The Patriots-Giants collision highlights the final weekend of the NFL's regular season, and it has genuine historic implications. The Patriots will enter Giants Stadium holding a 15-0 record, the first time an NFL team has held that mark. The team is heavily favored to beat the Giants and conclude its regular season with an undefeated record. The 1972 Miami Dolphins went undefeated in 1972, but did so in a 14-game schedule.
The NFL's disastrous 2007
On the other hand, the NFL has had a disastrous season and certainly craved a PR boost. Among other troubling off-the-field events, the troubles of Michael Vick, the former star quarterback of the Atlanta Falcons, damaged the league's integrity.
Not so long ago, Vick was celebrated as one of the NFL's most charismatic young celebrities, and he was also a favorite on Madison Avenue. But he wa banished by the Falcons and suspended by the NFL for his role in a despicable dog-fighting ring. He was recently sentenced to 23 months in federal prison.
Yes, the NFL needs a PR victory. But don't be fooled into believing that it has developed a sudden case of altruism. This is pure self-interest at work. It's called good business.
MEDIA WEB QUESTION OF THE DAY: Who has your back as a sports fan: the NFL or Congress?
FRIDAY STORY OF THE WEEK: "The Top Player in This League? It May Be the Sports Reporter" by Richard Perez-Pena (New York Times, Dec. 24). With reports that Disney's ESPN is wooing sports journalists with compensation offers of hundreds of thousands of dollars a year, I can only hope that it's a matter of time before media columnists get our turn in the sun! .

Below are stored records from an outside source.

-- ==== Sys2Proof/Machine/Registers.lean ====
section
/-! DEFINITION. The register map: for every register block of a bench and of the hub, its registers with their
offsets, strides and fields (access code and reset value), as the register tables of spec/ give them; the reset
word of any offset; and a name for every field. -/
namespace Sys2Proof.Machine

/-- The name of a register field: the offset of its register, its lowest bit and its width. -/
structure Fld where
  off : Nat
  lo : Nat
  w : Nat
deriving DecidableEq, Repr

/-- The access codes of R13. -/
inductive Access where
  | ro | rw | wo | w1c | rc | ws
deriving DecidableEq, Repr

/-- One field of a register: lowest bit, width, access code and reset value (R12, R13). -/
structure FieldDesc where
  lo : Nat
  w : Nat
  acc : Access
  rst : Nat
deriving DecidableEq, Repr

/-- One register or register array: first offset in its block, outer stride and count, inner stride and count,
fields. A register that stands alone has counts 1. -/
structure RegDesc where
  off : Nat
  s1 : Nat
  n1 : Nat
  s2 : Nat
  n2 : Nat
  fields : List FieldDesc
deriving DecidableEq, Repr

/-- Does the row cover this offset of its block? -/
def RegDesc.covers (r : RegDesc) (o : Nat) : Bool :=
  let d := o - r.off
  r.off ≤ o && d / r.s1 < r.n1 && (d % r.s1) % r.s2 == 0 && (d % r.s1) / r.s2 < r.n2

/-- The mask of a row's fields of one access code. -/
def RegDesc.mask (r : RegDesc) (a : Access) : Nat :=
  r.fields.foldl (fun m f => if f.acc = a then m + (2 ^ f.w - 1) * 2 ^ f.lo else m) 0

/-- The word a register of the row holds at reset. -/
def RegDesc.resetWord (r : RegDesc) : Nat :=
  r.fields.foldl (fun m f => m + f.rst * 2 ^ f.lo) 0

/-- The registers of block `bench` (spec files 00, 01). -/
def regs_bench : List RegDesc := [
  ⟨0x0, 0x4, 1, 0x4, 1, [⟨0, 32, .ro, 0⟩]⟩, -- LIVENESS R16
  ⟨0x100, 0x4, 12, 0x4, 1, [⟨0, 8, .ro, 0⟩, ⟨8, 2, .ro, 0⟩, ⟨16, 1, .ro, 0⟩]⟩  -- XING_LAT_k R56
  ]

/-- The registers of block `face` (spec files 00, 02). -/
def regs_face : List RegDesc := [
  ⟨0x0, 0x4, 1, 0x4, 1, [⟨0, 32, .ro, 0⟩]⟩, -- LIVENESS R16
  ⟨0x100, 0x80, 4, 0x80, 1, [⟨0, 1, .rw, 0⟩, ⟨1, 2, .rw, 0⟩, ⟨3, 1, .rw, 0⟩, ⟨4, 1, .rw, 1⟩, ⟨5, 1, .wo, 0⟩, ⟨8, 8, .rw, 0x1E⟩]⟩, -- PORT_CTL_p R90
  ⟨0x104, 0x80, 4, 0x80, 1, [⟨0, 3, .ro, 0⟩, ⟨3, 1, .ro, 0⟩, ⟨4, 1, .ro, 0⟩, ⟨5, 1, .ro, 0⟩, ⟨6, 1, .ro, 0⟩, ⟨8, 8, .ro, 0⟩, ⟨16, 1, .w1c, 0⟩, ⟨17, 1, .w1c, 0⟩]⟩, -- PORT_STATUS_p R91
  ⟨0x108, 0x80, 4, 0x80, 1, [⟨0, 14, .rw, 0x5F2⟩]⟩, -- MAX_FRAME_p R89
  ⟨0x10C, 0x80, 4, 0x80, 1, [⟨0, 2, .rw, 0⟩, ⟨8, 8, .rw, 0xFF⟩, ⟨16, 16, .rw, 0xFFFF⟩]⟩, -- PAUSE_CTL_p R92
  ⟨0x110, 0x80, 4, 0x80, 1, [⟨0, 32, .rw, 0⟩]⟩, -- PORT_SA_LO_p R89
  ⟨0x114, 0x80, 4, 0x80, 1, [⟨0, 16, .rw, 0⟩]⟩, -- PORT_SA_HI_p R89
  ⟨0x118, 0x80, 4, 0x80, 1, [⟨0, 1, .rw, 0⟩, ⟨8, 8, .rw, 0⟩]⟩, -- XOFF_p R89
  ⟨0x11C, 0x80, 4, 0x80, 1, [⟨0, 1, .rw, 0⟩, ⟨1, 1, .rw, 0⟩, ⟨8, 1, .ro, 0⟩, ⟨9, 1, .ro, 0⟩]⟩, -- MODULE_CTL_p R94
  ⟨0x120, 0x80, 4, 0x4, 3, [⟨0, 32, .rc, 0⟩]⟩, -- TX_TS_p R574
  ⟨0x12C, 0x80, 4, 0x80, 1, [⟨0, 16, .rc, 0⟩]⟩, -- TX_TS_TAG_p R574
  ⟨0x400, 0x40, 4, 0x40, 1, [⟨0, 1, .rw, 0⟩, ⟨1, 1, .rw, 0⟩, ⟨2, 2, .rw, 0⟩]⟩, -- LANE_CTL_l R93
  ⟨0x404, 0x40, 4, 0x40, 1, [⟨0, 1, .ro, 0⟩, ⟨1, 1, .ro, 0⟩, ⟨2, 1, .ro, 0⟩]⟩, -- LANE_STATUS_l R89
  ⟨0x408, 0x40, 4, 0x40, 1, [⟨0, 6, .rw, 0⟩, ⟨8, 6, .rw, 0⟩, ⟨16, 6, .rw, 0⟩]⟩, -- TX_EQ_l R89
  ⟨0x40C, 0x40, 4, 0x40, 1, [⟨0, 16, .rw, 0⟩, ⟨16, 16, .rw, 0⟩]⟩, -- BOARD_DELAY_l R89
  ⟨0x800, 0x10, 32, 0x10, 1, [⟨0, 32, .ws, 0⟩]⟩, -- STATION_ADDR_LO_e R69
  ⟨0x804, 0x10, 32, 0x10, 1, [⟨0, 16, .ws, 0⟩]⟩, -- STATION_ADDR_HI_e R69
  ⟨0x808, 0x10, 32, 0x10, 1, [⟨0, 1, .rw, 0⟩, ⟨4, 4, .rw, 0⟩]⟩, -- STATION_CTL_e R69
  ⟨0xC00, 0x4, 1, 0x4, 1, [⟨0, 2, .wo, 0⟩]⟩, -- TIME_CMD R78
  ⟨0xC04, 0x4, 1, 0x4, 1, [⟨0, 4, .rw, 0⟩]⟩, -- TIME_INCR_NS R77
  ⟨0xC08, 0x4, 1, 0x4, 1, [⟨0, 32, .rw, 0xCCCCCCCD⟩]⟩, -- TIME_INCR_FRAC R77
  ⟨0xC10, 0x4, 3, 0x4, 1, [⟨0, 32, .rw, 0⟩]⟩, -- TIME_SET R78
  ⟨0xC20, 0x4, 3, 0x4, 1, [⟨0, 32, .ro, 0⟩]⟩, -- TIME_SNAP R78
  ⟨0xC30, 0x4, 1, 0x4, 1, [⟨0, 32, .rw, 0⟩]⟩, -- TIME_ADJ R78
  ⟨0xC40, 0x4, 3, 0x4, 1, [⟨0, 32, .rc, 0⟩]⟩, -- PPS_IN_TS R574
  ⟨0xC50, 0x4, 1, 0x4, 1, [⟨0, 32, .rc, 0⟩]⟩, -- FREQ_CNT R574
  ⟨0xC60, 0x4, 1, 0x4, 1, [⟨0, 32, .rw, 0⟩]⟩, -- PPS_OFFSET R79
  ⟨0xC64, 0x4, 1, 0x4, 1, [⟨0, 20, .rw, 0x186A0⟩]⟩  -- PPS_WIDTH R79
  ]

READERS RESPOND to : "Jon: I've been around this business long enough to know that I'm not going to change your mind, but your blanket characterization of sports writers is unfortunate, and the idea that Jose Canseco 'scooped' anybody in the traditional sense was just wrong. First, yes, there are sports writers just like you describe. There are also a lot of really good reporters and writers who happen to write sports. Second, there were only two ways a massive story on steroids in baseball was going to be reported: 1) Legal proceedings that produced paper (BALCO and the grand jury) and that paper getting released or leaked (as with the Chronicle) or 2) somebody with inside knowledge of steroid use (Canseco) writing about it. Absent that, there was going to be no easily found paper trail to follow, nobody going on the record (or off it for that matter) -- no hard evidence on which to base reporting."